== Problem to solve ==
Your answer should consist of the lines in the following data that contain "fmtBpp".

Source data
_____

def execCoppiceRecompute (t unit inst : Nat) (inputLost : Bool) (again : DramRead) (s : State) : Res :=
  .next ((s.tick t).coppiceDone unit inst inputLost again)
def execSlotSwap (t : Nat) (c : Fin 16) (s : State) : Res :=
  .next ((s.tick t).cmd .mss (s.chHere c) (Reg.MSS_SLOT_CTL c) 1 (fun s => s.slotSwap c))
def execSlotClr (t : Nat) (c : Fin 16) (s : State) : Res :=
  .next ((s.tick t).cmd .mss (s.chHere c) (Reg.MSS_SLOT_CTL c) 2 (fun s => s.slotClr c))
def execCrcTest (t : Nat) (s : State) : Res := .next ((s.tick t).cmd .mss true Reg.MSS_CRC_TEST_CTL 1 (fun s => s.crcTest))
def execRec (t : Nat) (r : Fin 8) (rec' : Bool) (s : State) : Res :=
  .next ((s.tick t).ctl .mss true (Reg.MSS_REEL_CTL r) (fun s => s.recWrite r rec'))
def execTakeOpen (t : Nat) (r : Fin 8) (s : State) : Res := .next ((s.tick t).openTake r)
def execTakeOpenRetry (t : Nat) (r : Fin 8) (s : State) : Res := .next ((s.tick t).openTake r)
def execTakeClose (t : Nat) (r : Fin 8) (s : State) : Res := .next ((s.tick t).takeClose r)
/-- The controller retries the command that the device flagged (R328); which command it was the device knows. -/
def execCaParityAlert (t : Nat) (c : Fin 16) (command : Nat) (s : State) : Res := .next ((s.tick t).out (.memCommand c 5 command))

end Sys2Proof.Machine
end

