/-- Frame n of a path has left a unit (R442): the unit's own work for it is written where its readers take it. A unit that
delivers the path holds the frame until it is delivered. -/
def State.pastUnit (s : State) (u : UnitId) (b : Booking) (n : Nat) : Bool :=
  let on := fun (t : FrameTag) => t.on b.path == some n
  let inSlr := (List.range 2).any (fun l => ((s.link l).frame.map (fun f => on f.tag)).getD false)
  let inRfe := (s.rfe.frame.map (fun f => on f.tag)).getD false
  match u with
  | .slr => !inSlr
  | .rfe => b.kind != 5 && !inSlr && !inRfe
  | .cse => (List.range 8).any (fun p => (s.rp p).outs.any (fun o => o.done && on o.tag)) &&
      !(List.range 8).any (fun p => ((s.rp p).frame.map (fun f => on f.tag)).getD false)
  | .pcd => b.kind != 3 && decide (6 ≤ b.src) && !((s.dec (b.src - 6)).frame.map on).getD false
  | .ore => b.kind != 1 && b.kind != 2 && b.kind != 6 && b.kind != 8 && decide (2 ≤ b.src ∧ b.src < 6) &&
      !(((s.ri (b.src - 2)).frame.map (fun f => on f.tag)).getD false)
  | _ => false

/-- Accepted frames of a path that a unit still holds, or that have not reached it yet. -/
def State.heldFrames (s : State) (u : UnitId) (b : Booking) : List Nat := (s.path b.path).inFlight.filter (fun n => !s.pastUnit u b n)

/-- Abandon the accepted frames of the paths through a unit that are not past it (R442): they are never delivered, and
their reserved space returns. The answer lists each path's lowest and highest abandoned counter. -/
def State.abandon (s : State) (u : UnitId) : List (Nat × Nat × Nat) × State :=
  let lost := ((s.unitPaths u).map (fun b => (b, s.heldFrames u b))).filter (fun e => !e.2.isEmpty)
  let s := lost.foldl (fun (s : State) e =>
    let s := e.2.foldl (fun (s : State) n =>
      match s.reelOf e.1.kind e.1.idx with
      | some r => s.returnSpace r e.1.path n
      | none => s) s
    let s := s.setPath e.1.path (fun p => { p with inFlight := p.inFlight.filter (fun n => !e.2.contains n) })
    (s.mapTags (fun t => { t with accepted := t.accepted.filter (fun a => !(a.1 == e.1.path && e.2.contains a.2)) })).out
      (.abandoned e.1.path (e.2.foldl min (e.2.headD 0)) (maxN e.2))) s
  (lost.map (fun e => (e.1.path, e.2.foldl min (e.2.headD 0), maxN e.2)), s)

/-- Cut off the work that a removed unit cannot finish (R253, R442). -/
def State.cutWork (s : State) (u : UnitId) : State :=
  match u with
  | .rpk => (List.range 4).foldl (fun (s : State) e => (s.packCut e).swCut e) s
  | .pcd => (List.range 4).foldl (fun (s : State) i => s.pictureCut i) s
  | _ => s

_____

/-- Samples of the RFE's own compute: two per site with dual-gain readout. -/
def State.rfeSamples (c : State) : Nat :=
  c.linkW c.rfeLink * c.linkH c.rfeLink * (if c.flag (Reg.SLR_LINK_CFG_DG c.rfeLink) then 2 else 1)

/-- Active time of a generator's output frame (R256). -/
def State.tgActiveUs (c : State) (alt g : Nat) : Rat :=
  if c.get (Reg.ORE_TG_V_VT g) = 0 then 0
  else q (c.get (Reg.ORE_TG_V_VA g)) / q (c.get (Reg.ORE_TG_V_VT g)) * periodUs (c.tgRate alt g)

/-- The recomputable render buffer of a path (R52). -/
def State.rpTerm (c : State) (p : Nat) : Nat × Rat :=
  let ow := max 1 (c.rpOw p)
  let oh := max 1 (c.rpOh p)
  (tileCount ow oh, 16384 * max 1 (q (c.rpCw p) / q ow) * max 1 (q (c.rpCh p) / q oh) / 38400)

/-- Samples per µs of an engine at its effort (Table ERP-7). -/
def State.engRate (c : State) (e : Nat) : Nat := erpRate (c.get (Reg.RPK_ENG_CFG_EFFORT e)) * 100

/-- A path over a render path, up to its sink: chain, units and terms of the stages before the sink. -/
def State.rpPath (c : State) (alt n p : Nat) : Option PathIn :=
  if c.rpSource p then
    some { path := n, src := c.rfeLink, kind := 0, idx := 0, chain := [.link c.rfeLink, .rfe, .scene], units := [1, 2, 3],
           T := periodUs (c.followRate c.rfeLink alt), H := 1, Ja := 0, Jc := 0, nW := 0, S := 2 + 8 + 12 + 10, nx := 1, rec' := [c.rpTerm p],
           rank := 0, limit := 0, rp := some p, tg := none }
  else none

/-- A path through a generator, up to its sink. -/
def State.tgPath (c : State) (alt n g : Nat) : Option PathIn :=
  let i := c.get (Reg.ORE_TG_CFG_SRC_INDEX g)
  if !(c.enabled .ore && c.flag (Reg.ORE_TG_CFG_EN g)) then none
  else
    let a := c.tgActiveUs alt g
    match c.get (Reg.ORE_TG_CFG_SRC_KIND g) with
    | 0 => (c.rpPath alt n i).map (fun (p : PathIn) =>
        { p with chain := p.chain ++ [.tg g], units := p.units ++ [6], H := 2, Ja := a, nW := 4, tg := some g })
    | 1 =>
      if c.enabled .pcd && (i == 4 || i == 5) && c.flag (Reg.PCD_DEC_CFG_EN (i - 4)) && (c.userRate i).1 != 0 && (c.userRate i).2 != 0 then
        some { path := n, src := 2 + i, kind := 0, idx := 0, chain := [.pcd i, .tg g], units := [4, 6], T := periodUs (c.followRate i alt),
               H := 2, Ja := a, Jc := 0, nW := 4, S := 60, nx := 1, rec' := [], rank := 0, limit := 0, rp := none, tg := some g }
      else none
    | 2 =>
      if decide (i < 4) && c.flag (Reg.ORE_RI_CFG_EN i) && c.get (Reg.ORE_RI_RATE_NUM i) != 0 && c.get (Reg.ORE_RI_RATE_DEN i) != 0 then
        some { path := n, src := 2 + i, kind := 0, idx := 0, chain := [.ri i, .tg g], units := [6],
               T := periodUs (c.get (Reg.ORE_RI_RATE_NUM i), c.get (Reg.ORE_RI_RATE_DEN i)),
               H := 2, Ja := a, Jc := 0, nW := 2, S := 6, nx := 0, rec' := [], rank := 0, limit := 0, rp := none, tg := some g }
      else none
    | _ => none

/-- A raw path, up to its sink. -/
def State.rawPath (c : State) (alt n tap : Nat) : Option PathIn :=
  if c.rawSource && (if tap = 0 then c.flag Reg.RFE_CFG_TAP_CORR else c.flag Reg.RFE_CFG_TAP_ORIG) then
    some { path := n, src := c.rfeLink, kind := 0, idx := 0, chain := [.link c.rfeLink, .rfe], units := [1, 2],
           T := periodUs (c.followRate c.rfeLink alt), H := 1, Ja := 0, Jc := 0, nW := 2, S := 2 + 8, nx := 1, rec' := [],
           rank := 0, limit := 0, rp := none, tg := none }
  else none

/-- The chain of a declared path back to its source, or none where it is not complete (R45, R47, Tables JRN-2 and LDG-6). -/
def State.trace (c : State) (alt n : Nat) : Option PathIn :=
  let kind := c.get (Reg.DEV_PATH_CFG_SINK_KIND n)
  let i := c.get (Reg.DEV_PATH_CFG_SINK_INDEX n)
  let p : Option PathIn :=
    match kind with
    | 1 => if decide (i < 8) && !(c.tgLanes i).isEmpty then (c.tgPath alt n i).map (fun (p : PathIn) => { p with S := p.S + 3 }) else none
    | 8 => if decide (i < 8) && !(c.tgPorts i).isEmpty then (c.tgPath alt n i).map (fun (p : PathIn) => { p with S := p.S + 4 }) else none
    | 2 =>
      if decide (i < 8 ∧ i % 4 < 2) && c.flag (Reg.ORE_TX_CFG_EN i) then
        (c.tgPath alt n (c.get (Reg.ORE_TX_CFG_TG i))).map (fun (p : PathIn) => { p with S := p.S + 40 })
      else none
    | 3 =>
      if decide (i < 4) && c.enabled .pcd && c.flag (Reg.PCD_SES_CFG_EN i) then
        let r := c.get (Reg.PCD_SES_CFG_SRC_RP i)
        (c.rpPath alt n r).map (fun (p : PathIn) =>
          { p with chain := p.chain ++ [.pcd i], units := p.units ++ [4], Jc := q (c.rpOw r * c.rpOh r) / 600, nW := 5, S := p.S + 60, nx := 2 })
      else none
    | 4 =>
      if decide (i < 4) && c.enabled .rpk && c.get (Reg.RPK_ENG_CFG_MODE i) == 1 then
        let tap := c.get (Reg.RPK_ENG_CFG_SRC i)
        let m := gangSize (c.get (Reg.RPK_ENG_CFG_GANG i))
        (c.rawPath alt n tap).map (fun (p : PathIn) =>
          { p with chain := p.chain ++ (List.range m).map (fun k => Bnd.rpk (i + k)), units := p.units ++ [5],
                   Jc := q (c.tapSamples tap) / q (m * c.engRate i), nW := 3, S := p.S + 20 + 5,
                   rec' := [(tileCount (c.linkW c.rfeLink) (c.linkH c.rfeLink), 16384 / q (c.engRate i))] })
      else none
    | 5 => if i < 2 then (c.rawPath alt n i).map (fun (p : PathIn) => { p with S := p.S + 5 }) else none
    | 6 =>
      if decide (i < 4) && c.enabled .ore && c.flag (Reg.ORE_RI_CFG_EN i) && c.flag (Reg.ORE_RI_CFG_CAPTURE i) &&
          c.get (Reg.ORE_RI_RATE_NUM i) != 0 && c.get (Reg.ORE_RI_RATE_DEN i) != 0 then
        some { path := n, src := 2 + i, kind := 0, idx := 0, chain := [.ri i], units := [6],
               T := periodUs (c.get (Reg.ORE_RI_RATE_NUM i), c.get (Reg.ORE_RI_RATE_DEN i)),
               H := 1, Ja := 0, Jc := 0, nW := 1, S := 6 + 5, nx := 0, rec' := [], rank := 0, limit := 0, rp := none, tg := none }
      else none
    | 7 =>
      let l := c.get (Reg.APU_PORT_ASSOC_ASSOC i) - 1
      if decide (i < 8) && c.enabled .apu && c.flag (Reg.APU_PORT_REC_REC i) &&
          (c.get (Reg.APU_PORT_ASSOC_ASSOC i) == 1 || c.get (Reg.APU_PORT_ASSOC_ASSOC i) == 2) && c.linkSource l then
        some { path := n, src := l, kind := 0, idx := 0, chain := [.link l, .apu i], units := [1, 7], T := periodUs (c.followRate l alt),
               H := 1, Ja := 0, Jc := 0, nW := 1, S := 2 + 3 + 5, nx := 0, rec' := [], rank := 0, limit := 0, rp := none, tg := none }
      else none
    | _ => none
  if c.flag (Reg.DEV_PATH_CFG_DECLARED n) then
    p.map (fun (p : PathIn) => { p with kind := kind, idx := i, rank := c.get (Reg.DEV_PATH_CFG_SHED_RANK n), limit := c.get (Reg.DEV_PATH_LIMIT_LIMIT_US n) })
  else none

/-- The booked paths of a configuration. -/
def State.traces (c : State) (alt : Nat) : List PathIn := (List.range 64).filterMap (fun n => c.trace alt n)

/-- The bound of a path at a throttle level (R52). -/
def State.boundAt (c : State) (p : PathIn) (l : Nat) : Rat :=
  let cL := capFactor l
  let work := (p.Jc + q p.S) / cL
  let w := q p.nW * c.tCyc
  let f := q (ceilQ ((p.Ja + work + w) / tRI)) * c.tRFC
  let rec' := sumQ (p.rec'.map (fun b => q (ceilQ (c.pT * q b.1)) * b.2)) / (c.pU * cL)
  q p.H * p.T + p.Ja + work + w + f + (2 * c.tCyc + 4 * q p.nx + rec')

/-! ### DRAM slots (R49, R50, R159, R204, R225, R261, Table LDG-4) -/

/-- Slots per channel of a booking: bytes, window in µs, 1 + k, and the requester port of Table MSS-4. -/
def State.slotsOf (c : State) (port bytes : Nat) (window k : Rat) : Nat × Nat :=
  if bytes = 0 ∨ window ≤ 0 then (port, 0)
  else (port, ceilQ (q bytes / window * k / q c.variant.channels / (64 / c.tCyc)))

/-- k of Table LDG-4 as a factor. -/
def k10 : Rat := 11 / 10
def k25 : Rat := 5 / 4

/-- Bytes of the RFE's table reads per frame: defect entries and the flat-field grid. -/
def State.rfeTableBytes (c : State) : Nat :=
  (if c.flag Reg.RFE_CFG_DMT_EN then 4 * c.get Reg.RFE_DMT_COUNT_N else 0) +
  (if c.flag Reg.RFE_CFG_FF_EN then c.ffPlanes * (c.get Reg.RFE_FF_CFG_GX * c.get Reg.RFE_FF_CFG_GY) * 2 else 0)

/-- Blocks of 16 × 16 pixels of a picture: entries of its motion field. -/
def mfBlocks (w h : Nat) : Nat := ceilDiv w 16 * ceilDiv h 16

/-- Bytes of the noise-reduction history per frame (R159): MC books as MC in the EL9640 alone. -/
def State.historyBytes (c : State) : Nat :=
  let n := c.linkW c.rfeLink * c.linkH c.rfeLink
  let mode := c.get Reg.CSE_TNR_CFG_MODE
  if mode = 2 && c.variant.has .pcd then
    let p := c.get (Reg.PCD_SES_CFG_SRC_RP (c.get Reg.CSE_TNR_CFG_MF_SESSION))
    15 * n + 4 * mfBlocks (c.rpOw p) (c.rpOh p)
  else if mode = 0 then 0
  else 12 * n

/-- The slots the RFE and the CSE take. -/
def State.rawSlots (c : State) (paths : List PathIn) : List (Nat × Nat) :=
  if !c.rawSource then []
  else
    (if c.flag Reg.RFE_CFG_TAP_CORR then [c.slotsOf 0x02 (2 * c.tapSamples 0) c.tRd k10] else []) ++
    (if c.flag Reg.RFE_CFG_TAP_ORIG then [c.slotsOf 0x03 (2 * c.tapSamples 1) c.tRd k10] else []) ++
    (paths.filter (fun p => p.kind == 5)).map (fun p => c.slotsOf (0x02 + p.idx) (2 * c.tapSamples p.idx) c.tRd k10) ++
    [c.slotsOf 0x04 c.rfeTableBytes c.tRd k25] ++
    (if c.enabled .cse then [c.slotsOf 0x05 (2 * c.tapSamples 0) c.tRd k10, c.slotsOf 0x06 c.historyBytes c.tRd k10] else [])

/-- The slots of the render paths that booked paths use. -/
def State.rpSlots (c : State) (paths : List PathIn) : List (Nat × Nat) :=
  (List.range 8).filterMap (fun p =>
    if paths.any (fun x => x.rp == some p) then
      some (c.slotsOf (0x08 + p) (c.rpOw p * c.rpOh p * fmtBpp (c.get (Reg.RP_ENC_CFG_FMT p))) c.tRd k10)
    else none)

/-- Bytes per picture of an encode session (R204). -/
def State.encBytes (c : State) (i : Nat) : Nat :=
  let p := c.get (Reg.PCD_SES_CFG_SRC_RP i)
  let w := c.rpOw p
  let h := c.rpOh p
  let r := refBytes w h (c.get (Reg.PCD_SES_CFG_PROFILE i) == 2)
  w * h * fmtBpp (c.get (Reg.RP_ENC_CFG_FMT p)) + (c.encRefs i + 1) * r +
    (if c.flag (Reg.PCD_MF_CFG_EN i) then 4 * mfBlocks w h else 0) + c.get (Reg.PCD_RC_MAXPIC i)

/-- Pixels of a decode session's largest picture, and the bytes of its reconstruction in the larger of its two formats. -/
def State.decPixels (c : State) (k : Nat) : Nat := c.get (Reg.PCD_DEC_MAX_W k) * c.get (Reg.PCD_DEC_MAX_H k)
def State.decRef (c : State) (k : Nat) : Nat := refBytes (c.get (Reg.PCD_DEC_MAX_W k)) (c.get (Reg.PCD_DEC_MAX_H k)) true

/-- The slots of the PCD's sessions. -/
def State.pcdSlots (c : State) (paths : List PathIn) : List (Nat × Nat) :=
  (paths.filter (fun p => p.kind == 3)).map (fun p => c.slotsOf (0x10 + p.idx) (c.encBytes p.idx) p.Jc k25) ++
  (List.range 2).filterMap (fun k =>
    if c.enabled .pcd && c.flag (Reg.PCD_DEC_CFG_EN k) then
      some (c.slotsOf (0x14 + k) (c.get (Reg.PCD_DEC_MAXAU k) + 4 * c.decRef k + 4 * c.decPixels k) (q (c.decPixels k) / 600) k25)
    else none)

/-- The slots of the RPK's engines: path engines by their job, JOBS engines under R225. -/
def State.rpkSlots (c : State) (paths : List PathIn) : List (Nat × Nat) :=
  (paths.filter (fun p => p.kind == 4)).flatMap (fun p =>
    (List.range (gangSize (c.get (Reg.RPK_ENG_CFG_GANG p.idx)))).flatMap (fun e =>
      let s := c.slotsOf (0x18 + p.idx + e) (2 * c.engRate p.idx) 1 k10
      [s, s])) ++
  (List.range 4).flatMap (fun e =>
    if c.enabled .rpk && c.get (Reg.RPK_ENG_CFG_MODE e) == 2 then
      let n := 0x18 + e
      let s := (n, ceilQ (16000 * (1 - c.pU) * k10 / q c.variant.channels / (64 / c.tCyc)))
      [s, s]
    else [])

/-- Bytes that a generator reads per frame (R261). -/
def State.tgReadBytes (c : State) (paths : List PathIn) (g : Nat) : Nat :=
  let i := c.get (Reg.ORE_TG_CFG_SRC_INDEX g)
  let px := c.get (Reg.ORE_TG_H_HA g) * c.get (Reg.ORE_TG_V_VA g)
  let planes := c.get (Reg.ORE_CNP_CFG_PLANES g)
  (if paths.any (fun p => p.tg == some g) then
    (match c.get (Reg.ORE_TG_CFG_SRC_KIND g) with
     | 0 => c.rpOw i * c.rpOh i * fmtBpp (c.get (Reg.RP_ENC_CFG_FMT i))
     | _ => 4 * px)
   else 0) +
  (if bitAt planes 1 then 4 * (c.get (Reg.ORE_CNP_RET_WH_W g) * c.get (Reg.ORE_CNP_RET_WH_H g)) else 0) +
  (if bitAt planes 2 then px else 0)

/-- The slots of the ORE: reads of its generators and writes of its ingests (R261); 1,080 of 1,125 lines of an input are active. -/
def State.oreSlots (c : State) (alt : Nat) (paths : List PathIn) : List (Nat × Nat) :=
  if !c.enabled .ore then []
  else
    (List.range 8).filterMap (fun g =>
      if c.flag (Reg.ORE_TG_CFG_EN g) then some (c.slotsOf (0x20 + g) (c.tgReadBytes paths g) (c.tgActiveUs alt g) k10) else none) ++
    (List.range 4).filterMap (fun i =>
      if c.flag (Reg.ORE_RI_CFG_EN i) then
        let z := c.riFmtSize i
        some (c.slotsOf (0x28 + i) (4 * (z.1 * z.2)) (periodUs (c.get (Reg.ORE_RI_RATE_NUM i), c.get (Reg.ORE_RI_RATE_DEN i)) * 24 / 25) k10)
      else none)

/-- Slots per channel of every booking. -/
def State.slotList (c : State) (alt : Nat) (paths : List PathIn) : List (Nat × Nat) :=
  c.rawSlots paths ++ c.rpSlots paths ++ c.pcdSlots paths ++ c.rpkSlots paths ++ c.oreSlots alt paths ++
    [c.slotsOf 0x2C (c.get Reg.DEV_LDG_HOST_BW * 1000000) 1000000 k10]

_____

== Task output ==
      some (c.slotsOf (0x08 + p) (c.rpOw p * c.rpOh p * fmtBpp (c.get (Reg.RP_ENC_CFG_FMT p))) c.tRd k10)
  w * h * fmtBpp (c.get (Reg.RP_ENC_CFG_FMT p)) + (c.encRefs i + 1) * r +
     | 0 => c.rpOw i * c.rpOh i * fmtBpp (c.get (Reg.RP_ENC_CFG_FMT i))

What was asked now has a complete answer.